-- ==== Sys2Proof/Machine/Vfp.lean ====
section
/-!
DEFINITION. The VFP11 coprocessor (48_vfp.md R780 to R798): the access check, transfers, loads and stores, and the
data-processing instructions over the external arithmetic `VFPISA`.
-/

namespace Sys2Proof.Machine

/-! ## Registers -/

/-- The number of a single-precision register: the field, then its low bit (48_vfp.md R784). -/
def sNumber (f : BitVec 4) (x : Bool) : BitVec 5 := f ++ BitVec.ofBool x

/-- S[n], and its replacement (48_vfp.md R781). -/
def State.sreg (s : State) (n : BitVec 5) : Word := s.vfp.regs[n.toNat]'n.isLt
def State.setSreg (s : State) (n : BitVec 5) (v : Word) : State :=
  { s with vfp := { s.vfp with regs := s.vfp.regs.set n.toNat v n.isLt } }

/-- D[n] and its halves are two consecutive S registers, the lower half the even one (48_vfp.md R781). -/
def State.dreg (s : State) (n : BitVec 4) : BitVec 64 := s.sreg (sNumber n true) ++ s.sreg (sNumber n false)
def State.setDreg (s : State) (n : BitVec 4) (v : BitVec 64) : State :=
  (s.setSreg (sNumber n false) (fld v 0 32)).setSreg (sNumber n true) (fld v 32 32)

/-- The FPSCR bits that exist (48_vfp.md R785): flags, DN, FZ, rounding mode, STRIDE, LEN, trap enables, cumulative flags. -/
def fpscrMask : Word := 0xF3F79F9F

/-- The system register numbers (48_vfp.md R786). -/
def vfpFpsid : BitVec 4 := 0
def vfpFpscr : BitVec 4 := 1
def vfpMvfr1 : BitVec 4 := 6
def vfpMvfr0 : BitVec 4 := 7
def vfpFpexc : BitVec 4 := 8
def vfpFpinst : BitVec 4 := 9
def vfpFpinst2 : BitVec 4 := 10

/-! ## The access check -/

/-- The access rights of a CPACR value (41_cp15_c1_control.md R160); unequal fields and b10 are outside it (U25). -/
def cpacrAllows (v : Word) (privileged : Bool) : Except Refusal Bool :=
  if fld v 20 2 ≠ fld v 22 2 then .error .reservedCoprocessorAccess
  else if fld v 20 2 = 2#2 then .error .reservedCoprocessorAccess
  else .ok (fld v 20 2 == 3#2 || (fld v 20 2 == 1#2 && privileged))

/-- The CPACR a VFP instruction is checked against: after a write and before the next flush the old or the new value
(41_cp15_c1_control.md R161). -/
def cpacrInForce (s : State) : Word × State :=
  match s.cpacrOld with
  | none => (s.cp15.cpacr, s)
  | some old => withBool s fun new s => (if new then s.cp15.cpacr else old, s)

/-- FMXR and FMRX that need no FPEXC.EN: those of the FPSID and FPEXC, and in a privileged mode all (48_vfp.md R781). -/
def enableExempt (privileged : Bool) : Option (BitVec 4) → Bool
  | none => false
  | some r => r == vfpFpsid || r == vfpFpexc || privileged

/-- FMXR and FMRX of these registers are privileged (48_vfp.md R786). -/
def privilegedSystem : Option (BitVec 4) → Bool
  | none => false
  | some r => r == vfpFpexc || r == vfpFpinst || r == vfpFpinst2

/-- A pending support-code trap is raised: FPEXC but for its enable bit, FPINST and FPINST2 then hold free values
(48_vfp.md R790). -/
def raiseBounce (s : State) : Res Unit :=
  withWord s fun x s => withWord s fun i s => withWord s fun j s =>
    .exc .undefined { s with vfp := { s.vfp with
      bounce := false
      fpexc := setBit x 30 (bitAt s.vfp.fpexc 30)
      fpinst := i
      fpinst2 := j } }

/-- `VFPCheck` (48_vfp.md R781), then a pending support-code trap: a system register transfer raises it, any other VFP
instruction may (R790, R796). -/
def vfpCheck (sys : Option (BitVec 4)) (s : State) : Res Unit :=
  if !s.cfg.hasVfp then .exc .undefined s
  else
    let c := cpacrInForce s
    let s := c.2
    match cpacrAllows c.1 s.privileged with
    | .error r => .refused r
    | .ok false => .exc .undefined s
    | .ok true =>
      if !bitAt s.vfp.fpexc 30 && !enableExempt s.privileged sys then .exc .undefined s
      else if privilegedSystem sys && !s.privileged then .exc .undefined s
      else if s.vfp.bounce then
        if sys.isSome then raiseBounce s
        else withBool s fun now s => if now then raiseBounce s else .ok () s
      else .ok () s

/-- A VFP instruction: its condition, the access check, its effect (48_vfp.md R781). -/
def vfpRun (cond : Cond) (sys : Option (BitVec 4)) (s : State) (m : State → Res Unit) : Host.Outcome State Fault Refusal :=
  whenPasses cond s fun s => (vfpCheck sys s).bind fun _ s => m s

/-! ## Transfers -/

/-- A VFP register moved to an ARM register: no flags (48_vfp.md R786). With r15 the PC is not written; 10_state.md R28 and
30_encoding.md R113 have any MRC with r15 write the flags, R786 has these write none, and no ruling decides: a draw
(notes/assumptions/59.md). Flags that are written in debug state count as a write of the CPSR (46_cp14_debug.md R333). -/
def moveFromVfp (rd : RegNum) (v : Word) (s : State) : Res Unit :=
  if rd = 15 then withBool s fun keep s => moveToCore 15 (if keep then s.cpsr else v) (s.noteStatus !keep)
  else .ok () (s.setReg rd v).advance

[Aim of the exercise] Show the lines of the records that contain the word "Unit".

[Exercise answer]
def raiseBounce (s : State) : Res Unit :=
def vfpCheck (sys : Option (BitVec 4)) (s : State) : Res Unit :=
def vfpRun (cond : Cond) (sys : Option (BitVec 4)) (s : State) (m : State → Res Unit) : Host.Outcome State Fault Refusal :=
def moveFromVfp (rd : RegNum) (v : Word) (s : State) : Res Unit :=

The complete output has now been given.